"You use a lot of continuous tenses in your books. Is there any particular reason for that?". It's an interview on the BBC Radio 4 arts programme, Front Row, some twenty years ago. The author was from the USA, he was pleased. "Being interviewed in England is just so great - you want to talk about my use of grammar!".
When we first arrived in Spain I wanted to try reading in Spanish but bookshops used to scare me. They usually had counters and the books were on shelves behind the counter. If you wanted to buy a particular book it was fine. You just asked. In Spanish. Of course they never had the book but you were hooked now, you had to order it, wait two or three weeks and then be shocked by the price. Spanish books are expensive. If you wanted to browse then tough luck. Slowly that changed. Faced by online sellers lots of traditional bookshops went to the wall, despite price protection, and the survivors became more self service. In the newer shops you could judge a book by its cover, turn pages, read a few lines, check the price and whatnot before deciding to buy or not.

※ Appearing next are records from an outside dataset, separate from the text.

/-- The end of a tick, if no view is left. -/
theorem tickEnd_facts {s : State} (hs : s.sound = true) (hp : s.pers = .tile) (c : State) (n : Nat) :
    let t := (Effect.when s.hid.compose.todo.isEmpty (composeDone c n)).run s
    t.pers = s.pers ∧ t.mem = s.mem ∧ t.outputs = s.outputs ∧
    (s.hid.compose.todo = [] → t.entry (keyOf 0x4100 0x0A) = 2) ∧
    (∀ q, q ∉ [keyOf 0x4100 8, keyOf 0x4100 0x0A] → t.entry q = s.entry q) ∧
    ∃ margins, t.hid = { s.hid with compose := { s.hid.compose with margins := margins } } := by
  cases htodo : s.hid.compose.todo with
  | nil =>
    obtain ⟨htp, htm, hto, hstate, hte, hth⟩ := composeDone_facts hs hp c n
    exact ⟨htp, htm, hto, fun _ => hstate, hte, hth⟩
  | cons w ws => exact ⟨rfl, rfl, rfl, fun h => absurd h (List.cons_ne_nil w ws), fun _ _ => rfl, _, rfl⟩

end Sys2Proof.Machine
end

section
namespace Sys2Proof.Machine

theorem ofSigned_lt (w : Nat) (i : Int) : ofSigned w i < 2 ^ w := by
  have hlt := Int.emod_lt_of_pos i (show (0 : Int) < 2 ^ w by positivity)
  have hnn := Int.emod_nonneg i (show (2 : Int) ^ w ≠ 0 by positivity)
  rw [ofSigned, Int.toNat_lt hnn]
  exact_mod_cast hlt

/-- What the capture of a view leaves, from the state before the view to the one after it. -/
def ViewCaptured (c s t : State) (n v : Nat) (lamps : List Nat) : Prop :=
  let base := Space.capture.at (s.captureNext c * c.captureSlot)
  let number := satAdd 32 (s.entry (keyOf 0x4180 8)) 1
  let image := t.captureImage n v lamps number
  let free : Bool := s.entry (keyOf 0x4180 0x0B) != s.captureNext c
  (s.captures c n v = false → t.entry (keyOf 0x4180 7) = s.entry (keyOf 0x4180 7) ∧ SameMemory s t ∧
    t.entry (keyOf 0x4180 8) = s.entry (keyOf 0x4180 8) ∧ t.entry (keyOf 0x4180 9) = s.entry (keyOf 0x4180 9)) ∧
  (s.captures c n v = true → free = false → SameMemory s t ∧
    t.entry (keyOf 0x4180 9) = satAdd 32 (s.entry (keyOf 0x4180 9)) 1) ∧
  (s.captures c n v = true → free = true → t.bytes base image.length = image ∧
    t.entry (keyOf 0x4180 8) = number ∧ t.entry (keyOf 0x4180 7) = (s.captureNext c + 1) % max 1 (c.entry (keyOf 0x4180 4)) ∧
    SameMemoryBut base (max c.captureSlot image.length) s t)

/-- The entries in which a view shows once its blocks are read. -/
def viewEntries : List Key := [keyOf 0x4200 4, keyOf 0x4200 5, keyOf 0x4100 8, keyOf 0x4100 0x0A, keyOf 0x4180 7,
  keyOf 0x4180 8, keyOf 0x4180 9]

theorem SameMemory.of_mem {s t : State} (h : t.mem = s.mem) : SameMemory s t := fun x => congrArg (memGet · x) h
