/-- A member of a protection group (R418–R448). `state` is STATE of R447; `fence` that the fence is asserted; `live` that the
tree's own state is in use, so that a lease resumes it; `sent` the requests of the last 18 µs with their instants; `taking` the
boundary S named by this member's own REVERTs, with whether PROT_SWITCH named it; `reverts` the peer's REVERTs received, as (S,
instant); `dueRelease` a boundary at which this holder hands over, `reverting` that this member sends REVERTs since S − 12 µs,
the last at `revertSent`; `mapAt` when the last map closed; `hbSent` the instant of the last HEARTBEAT, `hbHealthy` its HEALTHY;
`requestDue` and `releaseDue` a request and a handover that wait for a message of this cycle (R41, R425); `testEnds` the end of
a standby test (R444); `configGen`, `sentConfig` and `sentKeys` what the last Marl image carried (R434–R436). -/
structure Member where
  cfg : Option ProtP := none
  enabled : Bool := false
  state : Nat := 0
  holding : Bool := false
  claiming : Bool := false
  fence : Bool := false
  live : Bool := false
  fenceAt : Nat := 0
  seq : Nat := 0
  sent : List (Nat × Nat) := []
  lastSent : Option Nat := none
  epoch : Nat := 0
  enabledAt : Nat := 0
  tookAt : Nat := 0
  mapAt : Option Nat := none
  hbSent : Option Nat := none
  hbHealthy : Bool := false
  requestDue : Option Bool := none
  revertSent : Option Nat := none
  releaseDue : Bool := false
  testEnds : Nat := 0
  configGen : Nat := 0
  sentConfig : List Byte := []
  sentKeys : List (Nat × Bool × Half) := []
  hbLast : Option Nat := none
  peerLost : Bool := false
  peerHealthy : Bool := false
  peerCurrent : Bool := false
  current : Bool := false
  wtrSince : Option Nat := none
  taking : Option (Nat × Bool) := none
  reverts : List (Nat × Nat) := []
  dueRelease : Option Nat := none
  reverting : Bool := false
  lastImage : Nat := 0
  imageLate : Nat := 0
  blobFailed : Nat := 0
  badMessages : Nat := 0
  switchovers : Nat := 0
  lostWindows : Nat := 0
  lastInterruption : Nat := 0
deriving DecidableEq, Repr, Inhabited

/-- A request queued at the arbiter (R427): its sender, kind (0 RENEW, 1 CLAIM, 3 REVERT), SEQ, and when it came. -/
structure Queued where
  sender : Nat
  kind : Nat
  seq : Nat
  received : Nat
deriving DecidableEq, Repr, Inhabited

/-- The arbiter's record of one group (R427, R429): `armedAt` the last change of ARMED, with the bits before it; `presented` the
messages of this cycle. -/
structure Arbiter where
  serve : Bool := false
  hostMode : Bool := false
  armedPrimary : Bool := false
  armedSecondary : Bool := false
  armedAt : Nat := 0
  wasPrimary : Bool := false
  wasSecondary : Bool := false
  presented : List Queued := []
  primary : Nat := 0
  secondary : Nat := 0
  holder : Option Nat := none
  expiry : Nat := 0
  epoch : Nat := 0
  queue : List Queued := []
deriving DecidableEq, Repr, Inhabited

/-- Members by tree, saved-state slots by tree × 4 + slot, arbiter records by group; BAD_MESSAGES of the arbiter unit (R424);
the IV counters of key blobs by group (R436). -/
structure Protection where
  members : Table Member := []
  images : Table Image := []
  arbiters : Table Arbiter := []
  badMessages : Nat := 0
  blobIvs : Table Nat := []
deriving DecidableEq, Repr, Inhabited

/-! ## Fabric and electrical lanes (chapter 13) -/

/-- A lane group (R449, R457, R462, R472); `retryCount` as given, 0 selecting 6. -/
structure LaneGroup where
  mode : Nat := 0
  reach : Nat := 0
  fomFloor : Nat := 136
  fomRetrain : Nat := 148
  retryCount : Nat := 6
  cost : Nat := 1
deriving DecidableEq, Repr, Inhabited

/-- What a link's hellos say of the neighbour (R469). -/
structure Neighbour where
  serial : Nat
  port : Nat
  address : Option Nat
  bidirectional : Bool
  lsrSeq : Nat
deriving DecidableEq, Repr, Inhabited

/-- A frame in a link's transit queues (R465, R466, R475): rank 0 lease, 1 other CONTROL, 2 BULK; `via` the link whose staging it
stands in, none for a frame of this device, which carries its `payload` here. -/
structure Transit where
  rank : Nat
  via : Option Nat := none
  header : FabricHeader
  payload : List Byte := []
deriving DecidableEq, Repr, Inhabited

/-- A lane position's receiver and link (R453–R468, R477, R483), by lane × 2 + link. `state` is STATE of R483; `onGood` that it
runs on its last known-good setting, of FOM `fomGood` and taps `goodTaps`; `retries` those spent; `reqSeq`, `reqOpen`,
`reqRepeats` and `reqWhat` are of the training request in flight, `retrainDue` that an automatic retrain waits, `peerSeq` and
`peerResult` the last request answered and its result, `ownRun` and `peerRun` the frames with READY so far; `before` the state
and the retries that the LANE_RETRAIN that runs found. Times of the TIME flits are in units of 2⁻¹⁶ ns: `delay` and `offset` as
last computed, `timeSent` the stamps of the flits sent last by SEQ, `timeRx` that of the last one received. `trainAt` is when
the training under way began, `reqAt` when its request was last sent, `goodAt` when the run on the known-good setting began,
`parkedAt` when the lane was parked; `scan` the eye scan under way as (mode 1, DWELL_LOG2, start); `pausing` the classes that
this end holds at the peer; `helloAt` and `timeSentAt` when the last hello and TIME flit were sent. -/
structure Link where
  enabled : Bool := false
  state : Nat := 0
  delayAsym : Int := 0
  adjacent : Bool := false
  twoWay : Bool := false
  remoteFault : Bool := false
  onGood : Bool := false
  paused : BitVec 2 := 0
  fom : Nat := 0
  fomGood : Option Nat := none
  goodTaps : List Int := []
  taps : List Int := []
  retries : Nat := 0
  retrainDue : Bool := false
  before : Option (Nat × Nat) := none
  residual : Nat := 0
  reqSeq : Nat := 0
  reqOpen : Bool := false
  reqRepeats : Nat := 0
  reqWhat : Option (Nat × Nat × Nat) := none
  peerSeq : Option Nat := none
  peerResult : Nat := 0
  ownRun : Nat := 0
  peerRun : Nat := 0
  linkDropped : Nat := 0
  retrains : Nat := 0
  downEvents : Nat := 0
  ctrlErrors : Nat := 0
  neighbour : Option Neighbour := none
  lastHello : Option Nat := none
  transit : List Transit := []
  timeSeq : Nat := 0
  timeRxSeq : Nat := 0
  delay : Int := 0
  offset : Int := 0
  timeSource : Option Nat := none
  timeSteps : Nat := 0
  timeFlags : Nat := 0
  timeAt : Nat := 0
  timeSent : List (Nat × Nat) := []
  timeRx : Option (Nat × Nat) := none
  timeSentAt : Option Nat := none
  helloAt : Option Nat := none
  trainAt : Nat := 0
  reqAt : Nat := 0
  goodAt : Nat := 0
  parkedAt : Nat := 0
  scan : Option (Bool × Nat × Nat) := none
  pausing : BitVec 2 := 0
deriving DecidableEq, Repr, Inhabited

/-- A client port by its lowest lane position (R452); `phy` 0 KR, 1 CR, 2 AUI. -/
structure Client where
  width : Nat := 0
  phy : Nat := 0
deriving DecidableEq, Repr, Inhabited

/-- A stored link-state record with its last refresh (R470). -/
structure Stored where
  record : LsRecord
  refreshed : Nat
deriving DecidableEq, Repr, Inhabited

/-- A binding of a destination queue (R476). -/
structure Binding where
  queue : Nat
  domain : Nat
  dest : Nat
deriving DecidableEq, Repr, Inhabited

/-- Lanes and fabric. `strap` is ADDR_STRAP as sampled; `clients` the ports by lowest lane position; `loops` LOOP by lane
position; `records` the records of other devices; `source` the elected time source and `sourceLost` that it is reported
unreachable; `changed` when the database last changed; `forwards` the commands forwarded; `flooded` the own record as last flooded,
at `floodedAt`. -/
structure Fabric where
  groups : Table LaneGroup := []
  links : Table Link := []
  clients : Table Client := []
  loops : Table Nat := []
  strap : Nat := 0
  address : Option Nat := none
  mgmtAllow : BitVec 64 := 0xFFFFFFFFFFFFFFFF
  timePriority : Nat := 0
  forwards : Nat := 0
  lsrSeq : Nat := 0
  flooded : Option LsRecord := none
  floodedAt : Nat := 0
  records : List Stored := []
  changed : Nat := 0
  routes : List Route := []
  installs : Nat := 0
  noRoute : Nat := 0
  transitDropped : Nat := 0
  noAddress : Nat := 0
  noDestQueue : Nat := 0
  binds : List Binding := []
  source : Option Nat := none
  sourceLost : Bool := false
deriving DecidableEq, Repr, Inhabited

/-! ## Board memory, device MMU, DMA (chapter 14) -/

/-- A bank of a sub-channel (R496–R500): refreshes owed, when it was last refreshed and when its running interval ends; its open
row and the requests in a row that have hit it; activates since the last one sampled; its row-disturbance table as (row,
samples), which is of refresh window number `window`. -/
structure MemBank where
  debt : Nat := 0
  refreshedAt : Option Nat := none
  accrueAt : Nat := 3904
  openRow : Option Nat := none
  hitRun : Nat := 0
  activates : Nat := 0
  rows : List (Nat × Nat) := []
  window : Nat := 0
deriving DecidableEq, Repr, Inhabited

/-- For whom the controller serves a request: a read of R494, BAR2 read number `n`, a DMA channel, the patrol scrub; a write, or
the scrub's write-back. -/
inductive MemClient where
  | reader (consumer : MemConsumer)
  | bar2 (n : Nat)
  | dma (channel : Nat)
  | scrub
  | write
  | writeBack
deriving DecidableEq, Repr, Inhabited

/-- One access of 64 bytes (R486, R498, R499): its number, address / 64, unit (R355) and client; when it entered; what a read
found in memory; the DQ signals wrong in it; whether a write to the same bytes came after it (or stood queued as it came); which
sub-channels have issued their half. -/
structure MemRequest where
  num : Nat
  line : Nat
  requester : Nat
  client : MemClient
  entered : Nat
  word : Option (List Byte) := none
  flips : DqFlips := []
  overwritten : Bool := false
  doneA : Bool := false
  doneB : Bool := false
deriving DecidableEq, Repr, Inhabited

/-- A throttled requester, until when, and its last activate on the channel (R500). -/
structure Throttle where
  requester : Nat
  until_ : Nat
  last : Option Nat
deriving DecidableEq, Repr, Inhabited

/-- A DRAM channel (R492–R501, R512). `hits` are the accesses of the last millisecond that needed two or more bytes of a lane,
as (lane, instant); `tempAt` and `dqsAt` when the temperature and the drift are read next; `training` with its kind and begin,
and the kinds of the retrainings that wait for it. Of each sub-channel: whether owed refreshes are urgent, its last REFRESH, the
bank of its last activate, its last activates, and until when (in ps) its DQ signals are taken. `requests` are those in its bank
queues, the oldest first; `disturbed` the samples that have reached RH_LIMIT as (sub-channel, bank, row, requester);
`directedDue` the directed refreshes to issue as (sub-channel, bank, row). -/
structure Channel where
  hot : Bool := false
  urgentA : Bool := false
  urgentB : Bool := false
  marked : Option Nat := none
  tempC : Nat := 0
  tempAt : Nat := 0
  dqsAt : Nat := 0
  training : Bool := false
  trainFull : Bool := false
  trainSince : Nat := 0
  trainNext : List Bool := []
  corrected : Nat := 0
  uncorrectable : Nat := 0
  directed : Nat := 0
  throttles : Nat := 0
  forced : Nat := 0
  shortTrains : Nat := 0
  fullTrains : Nat := 0
  hits : List (Nat × Nat) := []
  lastCmdA : Option Nat := none
  lastCmdB : Option Nat := none
  lastActA : Nat := 15
  lastActB : Nat := 15
  actsA : List Nat := []
  actsB : List Nat := []
  takenA : Nat := 0
  takenB : Nat := 0
  requests : List MemRequest := []
  disturbed : List (Nat × Nat × Nat × Nat) := []
  directedDue : List (Nat × Nat × Nat) := []
  throttled : List Throttle := []
deriving DecidableEq, Repr, Inhabited

/-- A translation kept since it was made: the virtual page, its size and physical address, and what it permits (R502, R507). -/
structure TlbEntry where
  page : Nat
  size : Nat
  base : Nat
  read : Bool
  write : Bool
deriving DecidableEq, Repr, Inhabited

/-- A function's MMU page (R506); `busy` an invalidation under way: 1 PAGE, 2 ALL, since `busySince`; `before` the root that a
running MMU_CONTEXT_SET replaced; `tlb` the translations made since the last invalidation. -/
structure MmuPage where
  root : Nat := 0
  before : Nat := 0
  invalVa : Nat := 0
  busy : Nat := 0
  busySince : Nat := 0
  tlb : List TlbEntry := []
  faultVa : Nat := 0
  valid : Bool := false
  kind : Nat := 0
  write : Bool := false
  bar2 : Bool := false
  channel : Nat := 0
  count : Nat := 0
deriving DecidableEq, Repr, Inhabited

/-- A step under way whose source is read from board memory (R509): its bytes, the source's physical address, the destination's
(none: the host's), and the accesses read so far as (address / 64, data; none where poisoned). -/
structure DmaMove where
  bytes : Nat
  source : Nat
  dest : Option Nat
  got : List (Nat × Option (List Byte))
deriving DecidableEq, Repr, Inhabited

/-- A DMA channel (R508–R512); `state` 0 idle, 1 running, 2 SUSPENDED, 3 error; `current` the descriptor read at HEAD; `move` a
step under way; `starved` that its last step lacked the host's data. -/
structure DmaChannel where
  log2 : Nat := 0
  priority : Nat := 0
  evq : Nat := 0
  ringBase : Nat := 0
  head : Nat := 0
  tail : Nat := 0
  state : Nat := 0
  offset : Nat := 0
  tag : Nat := 0
  faultVa : Nat := 0
  faultKind : Nat := 0
  current : Option Descriptor := none
  move : Option DmaMove := none
  starved : Bool := false
deriving DecidableEq, Repr, Inhabited

/-- MEM_CONFIGURE's values, which apply from the refresh window after number `window` (R512). -/
structure MemNext where
  window : Nat
  hotC : Nat
  rhSample : Nat
  rhLimit : Nat
  scrubHours : Nat
deriving DecidableEq, Repr, Inhabited

/-- A BAR2 read under way (R55, R56, R494): each word's physical address, none without a translation; the accesses read so far as
(address / 64, data; none where poisoned). -/
structure BusRead where
  num : Nat
  linkB : Bool
  va : Nat
  words : List (Option Nat)
  got : List (Nat × Option (List Byte))
deriving DecidableEq, Repr, Inhabited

I also discovered libraries. Cheap and browser friendly but not quite the same as owning a book. I also realised that books written in Spanish and bought from Amazon UK were, even after delivery charges, cheaper than the same book bought in Spain.
Then Maggie bought me a Kindle and my reading habits changed. It was still cheaper to buy Spanish language books from the UK than from Spain but now they came instantly and with samples. No nice covers though, no paper and glue smell on fanning the pages and print size became a personal choice. After a while Amazon forced me to become Spanish, website wise, but I was, and I am happy with Kindle. One of the big advantages of electronic reading for foreign languages is that the dictionary is inbuilt so, if looking up a word is essential, it interrupts the reading flow a lot less.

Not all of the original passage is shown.